Some readers of my last post noted that the decline in oil consumption in the United States since 2007 caused the boom in fuel exports that the country has experienced. Is the export boom due solely to a decline in U.S. demand?

Before getting into that, let’s take a step back and acknowledge that no one’s disputing the reality of the phenomenon itself: U.S. refined product exports have shot upwards in a remarkable way since 2005 or so.

In hindsight, I think I might have undersold the economic magnitude of the trend. Fuel exports brought in an estimated $88 billion to the United States last year, which amounted to four percent of total U.S. exports by value. As a December AP article noted, “Measured in dollars, the nation is on pace this year to ship more gasoline, diesel, and jet fuel than any other single export, according to U.S. Census data going back to 1990.” It continued: “Just how big of a shift is this? A decade ago, fuel wasn’t even among the top 25 exports. And for the last five years, America’s top export was aircraft.”

So soaring fuel exports weren’t even on the radar just ten years ago; now, they’re in the limelight. We can quibble about relative weight of the underlying drivers, but there’s little room to debate their outcome, which is economically notable in its own right.
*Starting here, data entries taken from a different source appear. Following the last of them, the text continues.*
-- ==== Sys2Proof/Machine/EnrOps.lean ====
section
/-! DEFINITION. Energy periods, accumulators, the ledger, the leaf queue, batches and the seal (R314 to R335). -/

namespace Sys2Proof.Machine

/-! ### Splitting (R318, R320, R322) -/

/-- Insert before the first entry that does not come earlier. -/
def insertBy {α : Type} (le : α → α → Bool) (x : α) : List α → List α
  | [] => [x]
  | y :: ys => if le x y then x :: y :: ys else y :: insertBy le x ys
def sortBy {α : Type} (le : α → α → Bool) (l : List α) : List α := l.foldr (insertBy le) []
/-- Floor shares of `e` by weight, the remainder 1 nJ at a time in list order. -/
def shares {α : Type} (e : Nat) (l : List (α × Nat)) : List (α × Nat) :=
  let tot := (l.map (·.2)).sum
  let fl := l.map (fun x => (x.1, e * x.2 / tot))
  let rem := e - (fl.map (·.2)).sum
  (fl.zipIdx).map (fun p => (p.1.1, p.1.2 + b2n (decide (p.2 < rem))))
/-- The place of a charge among those of equal active time: context index, the overhead account before step sets, then the lowest
context of the set (log entry 30). -/
def Charge.rank (c : Charge) : Nat × Nat :=
  let lo := (c.items.map (·.1)).foldl min 0xFFFFF
  if c.set then (1, lo) else if lo = 0 then (0, 0) else (2, lo)
def rankLe (a b : Nat × Nat) : Bool := decide (a.1 < b.1) || (a.1 == b.1 && decide (a.2 ≤ b.2))
/-- Charges in descending active time (R322). -/
def byActive (l : List (Charge × Nat)) : List (Charge × Nat) :=
  sortBy (fun a b => decide (b.2 < a.2) || (a.2 == b.2 && rankLe a.1.rank b.1.rank)) (l.filter (fun x => decide (0 < x.2)))

/-- Energy that falls to a context: category 0 ENGINE, 1 BSC, 2 DRAM, 3 MESH, 4 FABRIC, 5 BASE; nJ; estimated. -/
structure Accr where
  ctx : Nat
  cat : Nat
  nj : Nat
  est : Bool
  deriving DecidableEq, Repr
/-- Split among the contexts of a charge by N. -/
def Charge.split (c : Charge) (cat e : Nat) (est : Bool) : List Accr :=
  (shares e (sortBy (fun a b => decide (b.2 < a.2) || (a.2 == b.2 && decide (a.1 ≤ b.1))) c.items)).map (fun x => ⟨x.1, cat, x.2, est⟩)
/-- Split a pool; what no charge was active for is idle. -/
def splitPool (cat e : Nat) (est : Bool) (act : List (Charge × Nat)) : List Accr × Nat :=
  let l := byActive act
  if l = [] then ([], e) else ((shares e l).flatMap (fun x => x.1.split cat x.2 est), 0)

/-- ns of a use inside the period that ends at `now`. -/
def Use.time (u : Use) (pStart now : Nat) : Nat := (u.stop_.getD now) - max u.start pStart
/-- The tower of a use's unit. -/
def Use.tower (u : Use) : Nat :=
  if u.unit < 128 then towerOf u.unit else if u.unit < 8320 then towerOf ((u.unit - 128) / 64) else towerOf (u.unit - 8320)
/-- A use of a tile engine or of its array, as against a bank-side core's. -/
def Use.engine (u : Use) : Bool := decide (u.unit < 128) || decide (8320 ≤ u.unit)
/-- The meter of an engine's use. -/
def Use.meter (u : Use) : Nat := if u.unit < 128 then u.unit else u.unit - 8320
/-- Active times in 1/64 ns of the charges of some uses, while their engine held the dispatch or their core the launch (R321). -/
def activeTimes (l : List Use) (pStart now : Nat) : List (Charge × Nat) :=
  (l.filter (fun u => decide (u.unit < 8320))).foldl (fun m u =>
    let v := u.time pStart now * (if u.engine then 64 else 1)
    if m.any (fun x => decide (x.1 = u.charge)) then m.map (fun x => if x.1 = u.charge then (x.1, x.2 + v) else x)
    else m ++ [(u.charge, v)]) []

/-! ### Accumulators and records (R324, R325) -/

def State.accDa (s : State) (c : Nat) : Nat := s.kvBase .ENR_ACC_LO .ENR_ACC_HI 26 + 64 * c
/-- The six categories and the flag of a context; an uncorrectable accumulator holds any values (log entry 16). -/
def State.accRead (s : State) (c : Nat) : State × List Nat × Bool :=
  let r := s.daRead (s.accDa c) 64 4
  match r.2.2 with
  | none => (r.1, (List.range 6).map (fun i => leAt r.2.1 (8 * i) 8), bitOf (leAt r.2.1 48 1) 0)
  | some _ =>
    let f := r.1.free 385
    (f.2, (List.range 6).map (fun i => bits f.1 (64 * i + 63) (64 * i)), bitOf f.1 384)
def State.accWrite (s : State) (c : Nat) (l : List Nat) (est : Bool) : State :=
  (s.daWrite (s.accDa c) (l.flatMap (leBytes 8) ++ leBytes 1 (b2n est) ++ zeros 15)).1
/-- Add accruals of one context. -/
def State.accAdd (s : State) (c : Nat) (l : List Accr) : State :=
  let r := s.accRead c
  r.1.accWrite c ((r.2.1.zipIdx).map (fun p => p.1 + ((l.filter (fun a => a.cat = p.2)).map (·.nj)).sum))
    (r.2.2 || l.any (fun a => a.est && decide (0 < a.nj)))
/-- nJ rounded to the nearest µJ, ties to even. -/
def microJ (n : Nat) : Nat :=
  let q := n / 1000
  let r := n % 1000
  if r < 500 then q else if 500 < r then q + 1 else q + q % 2
/-- F0 to F6 of a REQUEST or REMOTE record. -/
def sixF (l : List Nat) : List Nat := let m := l.map microJ; m ++ [m.sum]
/-- The 128 bytes of a record (R324). -/
def receipt (ctx kind gen req start stop : Nat) (fs : List Nat) (meas : List Byte) (origin rflags : Nat) : List Byte :=
  leBytes 4 (ctx % 2 ^ 20 + 2 ^ 20 * kind) ++ leBytes 4 gen ++ leBytes 8 req ++ leBytes 8 start ++ leBytes 8 stop
    ++ padTo 56 (fs.flatMap (leBytes 8)) ++ padTo 32 meas ++ leBytes 2 origin ++ leBytes 2 rflags ++ zeros 4

/-! ### The leaf queue and the ledger (R320, R333) -/

/-- Records that the leaf queue still has to keep a place for: those in it and those of the period's SEQ_CLOSEs. -/
def State.leafRoom (s : State) : Bool := decide (s.enr.queued - s.enr.taken + s.enr.closing.length < 1048576)
def State.qlen (s : State) : State := s.fput F.ENR_QLEN_QLEN 0 (s.enr.queued - s.enr.taken)
/-- Queue one record. -/
def State.enqueue (s : State) (rec_ : List Byte) : State :=
  let s1 := (s.daWrite (s.kvBase .ENR_QUEUE_LO .ENR_QUEUE_HI 27 + 128 * (s.enr.queued % 2 ^ 20)) rec_).1
  ({ s1 with enr := { s1.enr with queued := s1.enr.queued + 1 } } : State).qlen
/-- The REMOTE leaf of a ledger entry. -/
def Ledger.leaf (x : Ledger) : List Byte :=
  receipt x.octx 1 0 0 x.first x.last (sixF x.nj) x.meas x.origin (b2n x.est)
def Ledger.empty (x : Ledger) : Bool := x.nj.all (· == 0)
/-- Write one entry as a leaf and clear it, or keep it while the queue is full. -/
def State.ledgerOut (s : State) (x : Ledger) : State :=
  if x.empty || !s.leafRoom then s
  else
    let s1 := s.enqueue x.leaf
    { s1 with enr := { s1.enr with ledger := s1.enr.ledger.filter (fun y => y.origin ≠ x.origin || y.octx ≠ x.octx) } }
/-- Add a share to the entry of (ORIGIN, OCTX), which becomes the one used latest; a new pair in a full ledger displaces the one used
least recently. -/
def State.ledgerAdd (s : State) (origin octx time : Nat) (nj : List Nat) (est : Bool) (meas : List Byte) : State :=
  let same (y : Ledger) : Bool := y.origin == origin && y.octx == octx
  match s.enr.ledger.find? same with
  | some y =>
    let z : Ledger := { y with nj := (y.nj.zip nj).map (fun p => p.1 + p.2), first := min y.first time, last := max y.last time
                               est := y.est || est, meas := if y.last ≤ time then meas else y.meas }
    { s with enr := { s.enr with ledger := z :: s.enr.ledger.filter (fun w => !same w) } }
  | none =>
    let s1 := if 4096 ≤ s.enr.ledger.length then
        match s.enr.ledger.getLast? with
        | some y => if y.empty then { s with enr := { s.enr with ledger := s.enr.ledger.dropLast } } else s.ledgerOut y
        | none => s
      else s
    { s1 with enr := { s1.enr with ledger := ⟨origin, octx, nj, time, time, est, meas⟩ :: s1.enr.ledger } }
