-- ==== Sys2Proof/Machine/Ports.lean ====
section
/-! DEFINITION. The fabric ports (R210 to R213, R234). A change of a port's state lets a module that waits at stage 8 evaluate its
readiness again (R379). -/

namespace Sys2Proof.Machine

/-- The attempts of R211 for a widest width: (width code, lanes). -/
def attempts (maxw : Nat) : List (Nat × Nat) :=
  ([(0, 0xF), (1, 0x3), (1, 0xC), (2, 1), (2, 2), (2, 4), (2, 8)] : List (Nat × Nat)).filter (fun a => decide (maxw ≤ a.1))
/-- Enter TRAIN or RETRAIN: the first attempt starts. -/
def State.trainFrom (s : State) (p v : Nat) : State := (s.setPortState p v).setPort p { s.port p with attempt := some 0 }
/-- PORT_ENABLE: a write of `FAB_CFG.EN` = 1; a port that the part does not have is never enabled (R4, R5). -/
def execPortEnable (p : Fin 8) (s : State) : Out :=
  let s1 := s.fput F.FAB_CFG_EN p 1
  .next (if !s.portThere p then s else (if s1.portState p = fpOFF then s1.trainFrom p fpTRAIN else s1).portsMoved s)
/-- PORT_DISABLE: a write of `FAB_CFG.EN` = 0 turns the port OFF from any state. -/
def execPortDisable (p : Fin 8) (s : State) : Out :=
  .next (((s.fput F.FAB_CFG_EN p 0).portOff p).portsMoved s)

/-- TRAIN_ATTEMPT_SUCCESS: UP at MAXW, DEGRADED below it; the key exchange starts (R213). -/
def execTrainAttemptSuccess (p : Fin 8) (s : State) : Out :=
  .next (State.portsMoved (if s.portState p ≠ fpTRAIN && s.portState p ≠ fpRETRAIN then s
    else match (s.port p).attempt with
      | none => s
      | some k =>
        match (attempts (s.fget F.FAB_CFG_MAXW p))[k]? with
        | none => s
        | some (w, lanes) =>
          let full := w == s.fget F.FAB_CFG_MAXW p
          let s1 := ((s.setPortState p (if full then fpUP else fpDEGRADED)).fput F.FAB_STATE_WIDTH p w).fput F.FAB_STATE_LANES p lanes
          let s2 := s1.event F.FAB_STAT_UP p
          let s3 := if full then s2 else s2.event F.FAB_STAT_DEGRADED p
          (s3.setPort p { s3.port p with attempt := none, fails := 0 }).newKey p 0) s)

/-- Fence a port: it drives no lanes (R212). -/
def State.portFence (s : State) (p : Nat) (raises : Bool) : State :=
  let s1 := ((s.portDark p).setPortState p fpFENCED).event F.FAB_STAT_FENCED p
  if raises then s1.raise 0x30 p 0 0 else s1
/-- TRAIN_ATTEMPT_TIMEOUT: the next attempt, or none is left: TRAIN fences the port, RETRAIN counts a failed retrain and fences
it at RETRY (R211, R213). -/
def execTrainAttemptTimeout (p : Fin 8) (s : State) : Out :=
  .next (State.portsMoved (match (s.port p).attempt with
    | none => s
    | some k =>
      let q := s.port p
      if k + 1 < (attempts (s.fget F.FAB_CFG_MAXW p)).length then s.setPort p { q with attempt := some (k + 1) }
      else if s.portState p = fpTRAIN then s.portFence p true
      else if s.portState p = fpRETRAIN then
        if s.fget F.FAB_CFG_RETRY p ≤ q.fails + 1 then s.portFence p false
        else s.setPort p { q with attempt := none, fails := q.fails + 1 }
      else s) s)
/-- RETRAIN_RETRY: 100 ms after a failed retrain the next one starts. -/
def execRetrainRetry (p : Fin 8) (s : State) : Out :=
  .next (if s.portState p = fpRETRAIN && (s.port p).attempt.isNone then s.setPort p { s.port p with attempt := some 0 } else s)

/-- A live port goes down: it leaves the spray set, DOWN, FAB_PORT, RETRAIN. -/
def State.portDown (s : State) (p : Nat) : State :=
  if !s.portLive p then s
  else
    let s1 := ((s.portDark p).event F.FAB_STAT_DOWN p).raise 0x30 p 0 0
    s1.trainFrom p fpRETRAIN
/-- LINK_LOSS. -/
def execLinkLoss (p : Fin 8) (s : State) : Out := .next ((s.portDown p).portsMoved s)
/-- FEC_LIMIT: the codewords of one ms are counted, and a port above FEC_LIM goes down. -/
def execFecLimit (p : Fin 8) (ce ue : Nat) (s : State) : Out :=
  let s1 := (s.fadd F.FAB_FEC_CE_CE p ce).fadd F.FAB_FEC_UE_UE p ue
  .next ((if s1.fget F.FAB_CFG_FEC_LIM p < ue then s1.portDown p else s1).portsMoved s)
/-- PORT_RETRAIN: a write of `FAB_CTL.RETRAIN`. -/
def execPortRetrain (p : Fin 8) (s : State) : Out :=
  .next (if s.portLive p then (((s.portDark p).event F.FAB_STAT_DOWN p).trainFrom p fpRETRAIN).portsMoved s else s)
/-- PORT_UNFENCE: a write of `FAB_CTL.UNFENCE` clears the retrain count and trains. -/
def execPortUnfence (p : Fin 8) (s : State) : Out :=
  .next (if s.portState p = fpFENCED then ((s.setPort p { s.port p with fails := 0 }).trainFrom p fpTRAIN).portsMoved s else s)
/-- FAB_REKEY: PCTR has reached 2^40 or the key's life is over: a new key under the other index is distributed (R234). -/
def execFabRekey (p : Fin 8) (s : State) : Out :=
  .next (if s.sprays p && (s.port p).newKey.isNone then s.newKey p (1 - s.keyIdx p) else s)
/-- OLD_KEY_EXPIRY: 1 ms after the first packet under a peer port's new key, the old one is dropped. -/
def execOldKeyExpiry (peer : Nat) (port : Fin 8) (idx : Fin 2) (s : State) : Out :=
  let x := s.peer peer
  .next (if x.keys.any (fun k => k.1 == port.val && k.2.1 == 1 - idx.val) then
      s.setPeer peer { x with keys := x.keys.filter (fun k => !(k.1 == port.val && k.2.1 == idx.val)) }
    else s)

end Sys2Proof.Machine
end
I’d still argue that the demand-side of the fuel export story is about relative demand growth (or shrinkage, in the case of the United States) in the United States and other neighboring countries, which is how I framed it in my last post. A drop in U.S. demand alone wouldn’t have caused the boom. I would agree with other analysts that, yes, the significant decline in U.S. refined product demand has been of paramount importance in moving the country toward net product exporter status—but without stronger demand growth elsewhere, the boom would not have occurred.

Figure 1 leaves little doubt that U.S. product supplied (the EIA’s approximation of petroleum product consumption) has waned since the onset of the Great Recession in 2007. After climbing to 19.2 million barrels per day (mb/d) in the summer of 2005, it declined steeply into 2010, where it’s more or less plateaued around 17 mb/d (3-month average).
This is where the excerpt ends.